Saved entries
╭──

-- ==== Sys2Proof/Decode.lean ====
section
/-! DEFINITION. The two frame formats (R80, R81) and the checksum (R84); the decoder of an outgoing frame and of the
CMD port's operands (R86), the test the scan makes at one position (R131 to R135) and the inbound opcode map (R87);
the encoder; and the reading of an opcode-table word. -/

namespace Sys2Proof

/-! ### The checksum -/

/-- `Sum8` (R12): the sum of bytes modulo 256. -/
def sum8 : List Byte → Byte
  | [] => 0
  | b :: bs => b + sum8 bs

/-- `Cksum(fid, len, payload)` (R84). -/
def cksum (fid len : Byte) (payload : List Byte) : Byte := sum8 (fid :: len :: payload)

/-- `FrameValid(d, s)` (R83): at least 5 bytes, the direction header `d`, the length its length byte says, and the
checksum last. The command code is not looked at (R85). -/
def frameValid (d : Byte) : List Byte → Bool
  | h :: _ :: fid :: len :: rest =>
    h == d && rest.length == len.toNat + 1 && rest[len.toNat]? == some (cksum fid len (rest.take len.toNat))
  | _ => false

/-! ### The formats -/

/-- Format `OUT6` (R80): the six bytes of the outgoing frame of four operands. -/
def out6 (dir cmd fid val : Byte) : List Byte :=
  [dir, cmd, fid, Config.outLen, val, cksum fid Config.outLen [val]]

/-- Format `INVAR` (R81): the incoming frame of a field identifier and a payload. -/
def invar (fid : Byte) (payload : List Byte) : List Byte :=
  let len := BitVec.ofNat 8 payload.length
  Config.hdrIn :: Config.replyCmd :: fid :: len :: (payload ++ [cksum fid len payload])

/-! ### Outbound decoding -/

/-- The outbound instruction of the four operands on the CMD port (R86); the named forms take priority over `ENC`, and
`REQUEST_ALL`, `ENABLE`, `DISABLE` over the `GET` and `SET` they are (R92, the opcode table's note). Log 9. -/
def decodeCommand (dir cmd fid val : Byte) : Instr :=
  if dir = Config.hdrOut then
    if cmd = Config.cmdGet ∧ val = 0 then
      if fid = Config.fidAll then .requestAll else .get fid
    else if cmd = Config.cmdSet then
      if fid = Config.fidOutEn ∧ val = 1 then .enable
      else if fid = Config.fidOutEn ∧ val = 0 then .disable
      else .set fid val
    else if cmd = Config.cmdInitC0 then .initC0 fid val
    else if cmd = Config.cmdInitC1 then .initC1 fid val
    else .enc dir cmd fid val
  else .enc dir cmd fid val

/-- Why bytes are no `OUT6` frame. -/
inductive Out6Error where
  /-- Not six bytes (R80). -/
  | notSixBytes
  /-- The length byte is not 0x01 (R80). -/
  | lengthByte
deriving DecidableEq, Repr

/-- Reads an outgoing frame back to its instruction. The checksum byte is computed, not matched (the opcode table's
note on `ENC`). Log 9. -/
def decodeOut6 : List Byte → Except Out6Error Instr
  | [dir, cmd, fid, len, val, _] =>
    if len = Config.outLen then .ok (decodeCommand dir cmd fid val) else .error .lengthByte
  | _ => .error .notSixBytes

/-! ### Inbound decoding -/

/-- What the scan finds at one position (R131 to R135, R137). -/
inductive Verdict where
  /-- Step 1: fewer than 6 bytes remain (R131). -/
  | tooFew
  /-- Step 2: the header or the command code does not match (R132). -/
  | notStart
  /-- Step 3: the candidate's bytes have not all arrived (R133). -/
  | incomplete
  /-- Step 4, mismatch (R134): the candidate's field identifier, length, and the two checksums. -/
  | badChecksum (fid : Byte) (length : Nat) (computed received : Byte)
  /-- Step 4, match (R135): a valid frame. -/
  | frame (fid : Byte) (payload : List Byte)
deriving DecidableEq, Repr

/-- The tests of steps 1 to 4 on the bytes from the scan position on, in the order of R209. The two last arms of the
matches are excluded by the tests before them. -/
def examine (r : List Byte) : Verdict :=
  match r with
  | b0 :: b1 :: fid :: len :: rest =>
    if r.length < Config.minScan then .tooFew
    else if b0 ≠ Config.hdrIn ∨ b1 ≠ Config.replyCmd then .notStart
    else if r.length < len.toNat + Config.inOverhead then .incomplete
    else
      match rest.drop len.toNat with
      | received :: _ =>
        let payload := rest.take len.toNat
        let computed := cksum fid len payload
        if computed ≠ received then .badChecksum fid len.toNat computed received
        else .frame fid payload
      | [] => .incomplete
  | _ => .tooFew

/-- The inbound opcode map (R87, R160): the instruction of a valid frame. -/
def decodeReply (fid : Byte) (payload : List Byte) : Instr :=
  if fid = Config.fidVin then .rVin payload
  else if fid = Config.fidOut then .rOut payload
  else if fid = Config.fidTemp then .rTemp payload
  else if fid = Config.fidOutEn then .rOutEn payload
  else if fid = Config.fidModel then .rModel payload
  else if fid = Config.fidHwVer then .rHwVer payload
  else if fid = Config.fidFwVer then .rFwVer payload
  else if fid = Config.fidVMax then .rVMax payload
  else if fid = Config.fidIMax then .rIMax payload
  else if fid = Config.fidAll then .rAll payload
  else .rOther fid payload

/-- Why no instruction stands at a position, by the rule that says so. -/
inductive ReplyError where
  /-- R131. -/
  | tooFew
  /-- R132. -/
  | notStart
  /-- R133. -/
  | incomplete
  /-- R134. -/
  | checksum
deriving DecidableEq, Repr

/-- The inbound instruction that stands at the head of the bytes from the scan position on, or why none does. -/
def decodeFrame (r : List Byte) : Except ReplyError Instr :=
  match examine r with
  | .tooFew => .error .tooFew
  | .notStart => .error .notStart
  | .incomplete => .error .incomplete
  | .badChecksum .. => .error .checksum
  | .frame fid payload => .ok (decodeReply fid payload)

/-! ### The encoder -/

/-- The operands `(dir, cmd, fid, val)` an outbound instruction puts into its frame (R110 to R114, R191 to R193). -/
def Instr.operands : Instr → Option (Byte × Byte × Byte × Byte)
  | .enc dir cmd fid val => some (dir, cmd, fid, val)
  | .get fid => some (Config.hdrOut, Config.cmdGet, fid, 0)
  | .set fid val => some (Config.hdrOut, Config.cmdSet, fid, val)
  | .initC0 fid val => some (Config.hdrOut, Config.cmdInitC0, fid, val)
  | .initC1 fid val => some (Config.hdrOut, Config.cmdInitC1, fid, val)
  | .requestAll => some (Config.hdrOut, Config.cmdGet, Config.fidAll, 0)
  | .enable => some (Config.hdrOut, Config.cmdSet, Config.fidOutEn, 1)
  | .disable => some (Config.hdrOut, Config.cmdSet, Config.fidOutEn, 0)
  | .rVin .. | .rOut .. | .rTemp .. | .rOutEn .. | .rModel .. | .rHwVer .. | .rFwVer .. | .rVMax .. | .rIMax ..
  | .rAll .. | .rOther .. | .feed .. | .snap | .reset | .initialise | .poll => none

/-- The field identifier and payload of an inbound instruction's frame (R87). -/
def Instr.reply : Instr → Option (Byte × List Byte)
  | .rVin p => some (Config.fidVin, p)
  | .rOut p => some (Config.fidOut, p)
  | .rTemp p => some (Config.fidTemp, p)
  | .rOutEn p => some (Config.fidOutEn, p)
  | .rModel p => some (Config.fidModel, p)
  | .rHwVer p => some (Config.fidHwVer, p)
  | .rFwVer p => some (Config.fidFwVer, p)
  | .rVMax p => some (Config.fidVMax, p)
  | .rIMax p => some (Config.fidIMax, p)
  | .rAll p => some (Config.fidAll, p)
  | .rOther fid p => some (fid, p)
  | .enc .. | .get .. | .set .. | .initC0 .. | .initC1 .. | .requestAll | .enable | .disable
  | .feed .. | .snap | .reset | .initialise | .poll => none

/-- The bytes of an instruction's frame; none for the operations that have no bit pattern (FEED, SNAP, RESET,
INITIALIZE, POLL: the opcode table). -/
def encode (i : Instr) : Option (List Byte) :=
  match i.operands with
  | some (dir, cmd, fid, val) => some (out6 dir cmd fid val)
  | none =>
    match i.reply with
    | some (fid, payload) => some (invar fid payload)
    | none => none

/-- The instruction that a frame of `i` decodes to: `i`, but for an outbound instruction that spells a named form (R92,
the opcode table's note on `ENC`). -/
def Instr.canonical (i : Instr) : Instr :=
  match i.operands with
  | some (dir, cmd, fid, val) => decodeCommand dir cmd fid val
  | none => i

/-! ### Opcode-table words

A word's bits are numbered as the opcode table numbers them: bit 7 of the FIRST byte is the most significant bit. An
`OUT6` row gives 48 bits; an `INVAR` row gives the first 32 bits of its frame (direction, command code, field
identifier, length). The checksum is no operand and has no bits in either row, so it is computed. Log 7. -/

/-- The low `n` bytes of `w`, the most significant first. -/
def bytesOf : Nat → Nat → List Byte
  | 0, _ => []
  | n + 1, w => BitVec.ofNat 8 (w / 256 ^ n) :: bytesOf n w

/-- What a table word is: an `OUT6` word's four operands, the bytes of an `INVAR` frame, or neither. -/
inductive TableWord where
  | command (dir cmd fid val : Byte)
  | frame (bytes : List Byte)
  | neither (bytes : List Byte)
deriving DecidableEq, Repr

/-- An incoming frame from its first bytes: the payload bytes not given are zeros, and the checksum is computed. A
five-byte frame is followed by one zero byte, without which the scan does not look at it (R147). -/
def completeFrame : List Byte → List Byte
  | dir :: cmd :: fid :: len :: given =>
    let payload := (given ++ List.replicate len.toNat 0).take len.toNat
    dir :: cmd :: fid :: len :: (payload ++ [cksum fid len payload] ++ List.replicate (1 - len.toNat) 0)
  | short => short

/-- A table word of `nbits` bits, read as the table numbers it. Log 7. -/
def readTableWord (nbits w : Nat) : TableWord :=
  if nbits = 48 ∨ nbits < 32 then
    match bytesOf 6 w with
    | [dir, cmd, fid, len, val, cks] =>
      if len = Config.outLen then .command dir cmd fid val else .neither [dir, cmd, fid, len, val, cks]
    | bytes => .neither bytes
  else .frame (completeFrame (bytesOf (nbits / 8) w))

/-- The instruction the decoder reads from a table word. -/
def decodeTableWord (nbits w : Nat) : Option Instr :=
  match readTableWord nbits w with
  | .command dir cmd fid val => some (decodeCommand dir cmd fid val)
  | .frame bytes =>
    match decodeFrame bytes with
    | .ok i => some i
    | .error _ => none
  | .neither _ => none

end Sys2Proof
end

╰──

Directions: Your task is to repeat the records exactly. Begin at their first line and stop after the line containing "let len := BitVec.ofNat 8 payload.length".

Result of this task:
-- ==== Sys2Proof/Decode.lean ====
section
/-! DEFINITION. The two frame formats (R80, R81) and the checksum (R84); the decoder of an outgoing frame and of the
CMD port's operands (R86), the test the scan makes at one position (R131 to R135) and the inbound opcode map (R87);
the encoder; and the reading of an opcode-table word. -/

namespace Sys2Proof

/-! ### The checksum -/

/-- `Sum8` (R12): the sum of bytes modulo 256. -/
def sum8 : List Byte → Byte
  | [] => 0
  | b :: bs => b + sum8 bs

/-- `Cksum(fid, len, payload)` (R84). -/
def cksum (fid len : Byte) (payload : List Byte) : Byte := sum8 (fid :: len :: payload)

/-- `FrameValid(d, s)` (R83): at least 5 bytes, the direction header `d`, the length its length byte says, and the
checksum last. The command code is not looked at (R85). -/
def frameValid (d : Byte) : List Byte → Bool
  | h :: _ :: fid :: len :: rest =>
    h == d && rest.length == len.toNat + 1 && rest[len.toNat]? == some (cksum fid len (rest.take len.toNat))
  | _ => false

/-! ### The formats -/

/-- Format `OUT6` (R80): the six bytes of the outgoing frame of four operands. -/
def out6 (dir cmd fid val : Byte) : List Byte :=
  [dir, cmd, fid, Config.outLen, val, cksum fid Config.outLen [val]]

/-- Format `INVAR` (R81): the incoming frame of a field identifier and a payload. -/
def invar (fid : Byte) (payload : List Byte) : List Byte :=
  let len := BitVec.ofNat 8 payload.length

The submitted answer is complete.